### What the task asks
Only one stretch of the data is wanted: the line containing "have hk' : k.val ≤ x.val := hk", the line containing "State.getElem_regsLoadedTo, if_pos hk]", and every line between them, copied exactly.

---------------

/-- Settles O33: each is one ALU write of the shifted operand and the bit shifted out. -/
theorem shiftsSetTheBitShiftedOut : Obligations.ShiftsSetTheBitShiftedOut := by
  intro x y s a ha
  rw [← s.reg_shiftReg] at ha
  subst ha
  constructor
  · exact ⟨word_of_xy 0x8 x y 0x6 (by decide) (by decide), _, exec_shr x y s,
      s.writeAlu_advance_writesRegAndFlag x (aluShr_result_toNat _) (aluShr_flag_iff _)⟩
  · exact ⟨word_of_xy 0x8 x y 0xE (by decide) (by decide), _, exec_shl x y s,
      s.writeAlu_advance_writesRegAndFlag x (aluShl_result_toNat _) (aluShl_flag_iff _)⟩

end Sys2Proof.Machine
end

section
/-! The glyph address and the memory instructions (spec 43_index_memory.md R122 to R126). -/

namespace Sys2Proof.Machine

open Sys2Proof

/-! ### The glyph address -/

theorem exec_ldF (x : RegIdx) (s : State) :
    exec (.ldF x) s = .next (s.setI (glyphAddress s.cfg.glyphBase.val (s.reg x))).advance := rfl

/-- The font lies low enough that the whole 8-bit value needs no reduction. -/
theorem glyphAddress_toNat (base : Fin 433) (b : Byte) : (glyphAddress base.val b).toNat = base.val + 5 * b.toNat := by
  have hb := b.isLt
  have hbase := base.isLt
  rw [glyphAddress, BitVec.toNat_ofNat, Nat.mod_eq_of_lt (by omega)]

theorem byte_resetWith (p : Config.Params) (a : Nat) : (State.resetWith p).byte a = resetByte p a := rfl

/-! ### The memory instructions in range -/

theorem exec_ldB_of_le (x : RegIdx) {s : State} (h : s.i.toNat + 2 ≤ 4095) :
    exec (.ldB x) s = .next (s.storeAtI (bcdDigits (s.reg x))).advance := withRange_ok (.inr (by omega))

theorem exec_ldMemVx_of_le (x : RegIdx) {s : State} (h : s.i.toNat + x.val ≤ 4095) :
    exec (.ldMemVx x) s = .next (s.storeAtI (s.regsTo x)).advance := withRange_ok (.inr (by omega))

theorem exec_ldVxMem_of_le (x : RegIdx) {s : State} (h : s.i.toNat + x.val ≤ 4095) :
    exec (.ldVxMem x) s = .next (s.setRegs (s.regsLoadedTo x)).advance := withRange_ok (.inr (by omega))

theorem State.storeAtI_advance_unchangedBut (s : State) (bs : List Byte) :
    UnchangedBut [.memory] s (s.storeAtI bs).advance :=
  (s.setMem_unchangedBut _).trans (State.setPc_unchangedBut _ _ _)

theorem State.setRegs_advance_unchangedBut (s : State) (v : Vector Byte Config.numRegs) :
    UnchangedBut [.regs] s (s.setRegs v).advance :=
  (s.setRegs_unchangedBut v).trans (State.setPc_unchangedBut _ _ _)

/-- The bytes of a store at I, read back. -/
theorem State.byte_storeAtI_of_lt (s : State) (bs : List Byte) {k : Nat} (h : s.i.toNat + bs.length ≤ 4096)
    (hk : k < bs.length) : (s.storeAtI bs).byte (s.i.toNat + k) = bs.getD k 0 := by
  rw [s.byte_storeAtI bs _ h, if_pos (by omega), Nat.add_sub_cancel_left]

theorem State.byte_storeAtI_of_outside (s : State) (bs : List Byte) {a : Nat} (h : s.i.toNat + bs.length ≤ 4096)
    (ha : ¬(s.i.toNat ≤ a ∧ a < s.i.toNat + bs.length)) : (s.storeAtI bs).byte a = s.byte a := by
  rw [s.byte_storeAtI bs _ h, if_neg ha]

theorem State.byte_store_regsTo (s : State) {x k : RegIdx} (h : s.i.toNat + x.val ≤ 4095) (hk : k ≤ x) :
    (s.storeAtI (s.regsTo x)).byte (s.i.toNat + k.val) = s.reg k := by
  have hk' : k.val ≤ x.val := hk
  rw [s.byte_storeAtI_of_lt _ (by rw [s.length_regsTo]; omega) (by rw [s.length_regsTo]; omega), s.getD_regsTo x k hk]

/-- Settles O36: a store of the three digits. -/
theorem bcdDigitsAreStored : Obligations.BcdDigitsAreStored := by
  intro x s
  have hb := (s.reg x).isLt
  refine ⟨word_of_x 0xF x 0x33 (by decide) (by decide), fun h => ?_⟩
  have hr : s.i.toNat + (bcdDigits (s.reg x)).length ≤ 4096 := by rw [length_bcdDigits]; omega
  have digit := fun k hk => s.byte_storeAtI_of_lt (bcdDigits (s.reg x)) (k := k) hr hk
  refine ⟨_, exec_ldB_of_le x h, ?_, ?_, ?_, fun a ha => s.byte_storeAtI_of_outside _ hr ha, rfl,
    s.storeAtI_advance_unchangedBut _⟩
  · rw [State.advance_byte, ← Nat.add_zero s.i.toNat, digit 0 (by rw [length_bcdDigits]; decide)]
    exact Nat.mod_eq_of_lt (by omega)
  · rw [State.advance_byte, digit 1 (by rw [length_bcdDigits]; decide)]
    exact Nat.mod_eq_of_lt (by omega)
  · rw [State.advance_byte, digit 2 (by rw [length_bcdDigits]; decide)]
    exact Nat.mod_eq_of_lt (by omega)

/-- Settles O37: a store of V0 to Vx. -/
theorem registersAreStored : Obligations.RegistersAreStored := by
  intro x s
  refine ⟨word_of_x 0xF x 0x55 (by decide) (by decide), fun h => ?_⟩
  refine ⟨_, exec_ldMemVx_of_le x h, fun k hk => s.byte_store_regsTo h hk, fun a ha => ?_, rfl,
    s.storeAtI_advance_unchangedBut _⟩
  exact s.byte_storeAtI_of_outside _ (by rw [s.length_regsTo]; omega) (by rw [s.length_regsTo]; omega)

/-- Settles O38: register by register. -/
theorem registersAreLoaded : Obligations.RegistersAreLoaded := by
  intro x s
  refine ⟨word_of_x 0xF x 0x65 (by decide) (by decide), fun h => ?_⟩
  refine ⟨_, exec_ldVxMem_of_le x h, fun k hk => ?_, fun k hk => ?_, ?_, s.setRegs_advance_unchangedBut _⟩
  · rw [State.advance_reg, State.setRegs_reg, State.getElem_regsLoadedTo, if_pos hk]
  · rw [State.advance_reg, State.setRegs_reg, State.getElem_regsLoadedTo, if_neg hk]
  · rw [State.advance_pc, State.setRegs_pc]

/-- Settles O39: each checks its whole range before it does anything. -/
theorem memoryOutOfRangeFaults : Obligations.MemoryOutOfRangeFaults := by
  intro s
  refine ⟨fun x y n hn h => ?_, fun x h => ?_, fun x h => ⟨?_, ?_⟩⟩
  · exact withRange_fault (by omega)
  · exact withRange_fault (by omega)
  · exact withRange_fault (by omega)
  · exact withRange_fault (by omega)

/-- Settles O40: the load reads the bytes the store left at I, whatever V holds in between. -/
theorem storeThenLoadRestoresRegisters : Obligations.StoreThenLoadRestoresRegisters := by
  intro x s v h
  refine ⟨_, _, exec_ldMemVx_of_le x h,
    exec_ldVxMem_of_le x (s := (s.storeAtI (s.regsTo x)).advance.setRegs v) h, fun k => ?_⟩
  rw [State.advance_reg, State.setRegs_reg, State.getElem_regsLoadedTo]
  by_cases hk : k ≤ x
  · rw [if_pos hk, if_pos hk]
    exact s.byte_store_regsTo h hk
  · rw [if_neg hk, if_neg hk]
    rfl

---------------

### Output for this task
  have hk' : k.val ≤ x.val := hk
  rw [s.byte_storeAtI_of_lt _ (by rw [s.length_regsTo]; omega) (by rw [s.length_regsTo]; omega), s.getD_regsTo x k hk]

/-- Settles O36: a store of the three digits. -/
theorem bcdDigitsAreStored : Obligations.BcdDigitsAreStored := by
  intro x s
  have hb := (s.reg x).isLt
  refine ⟨word_of_x 0xF x 0x33 (by decide) (by decide), fun h => ?_⟩
  have hr : s.i.toNat + (bcdDigits (s.reg x)).length ≤ 4096 := by rw [length_bcdDigits]; omega
  have digit := fun k hk => s.byte_storeAtI_of_lt (bcdDigits (s.reg x)) (k := k) hr hk
  refine ⟨_, exec_ldB_of_le x h, ?_, ?_, ?_, fun a ha => s.byte_storeAtI_of_outside _ hr ha, rfl,
    s.storeAtI_advance_unchangedBut _⟩
  · rw [State.advance_byte, ← Nat.add_zero s.i.toNat, digit 0 (by rw [length_bcdDigits]; decide)]
    exact Nat.mod_eq_of_lt (by omega)
  · rw [State.advance_byte, digit 1 (by rw [length_bcdDigits]; decide)]
    exact Nat.mod_eq_of_lt (by omega)
  · rw [State.advance_byte, digit 2 (by rw [length_bcdDigits]; decide)]
    exact Nat.mod_eq_of_lt (by omega)

/-- Settles O37: a store of V0 to Vx. -/
theorem registersAreStored : Obligations.RegistersAreStored := by
  intro x s
  refine ⟨word_of_x 0xF x 0x55 (by decide) (by decide), fun h => ?_⟩
  refine ⟨_, exec_ldMemVx_of_le x h, fun k hk => s.byte_store_regsTo h hk, fun a ha => ?_, rfl,
    s.storeAtI_advance_unchangedBut _⟩
  exact s.byte_storeAtI_of_outside _ (by rw [s.length_regsTo]; omega) (by rw [s.length_regsTo]; omega)

/-- Settles O38: register by register. -/
theorem registersAreLoaded : Obligations.RegistersAreLoaded := by
  intro x s
  refine ⟨word_of_x 0xF x 0x65 (by decide) (by decide), fun h => ?_⟩
  refine ⟨_, exec_ldVxMem_of_le x h, fun k hk => ?_, fun k hk => ?_, ?_, s.setRegs_advance_unchangedBut _⟩
  · rw [State.advance_reg, State.setRegs_reg, State.getElem_regsLoadedTo, if_pos hk]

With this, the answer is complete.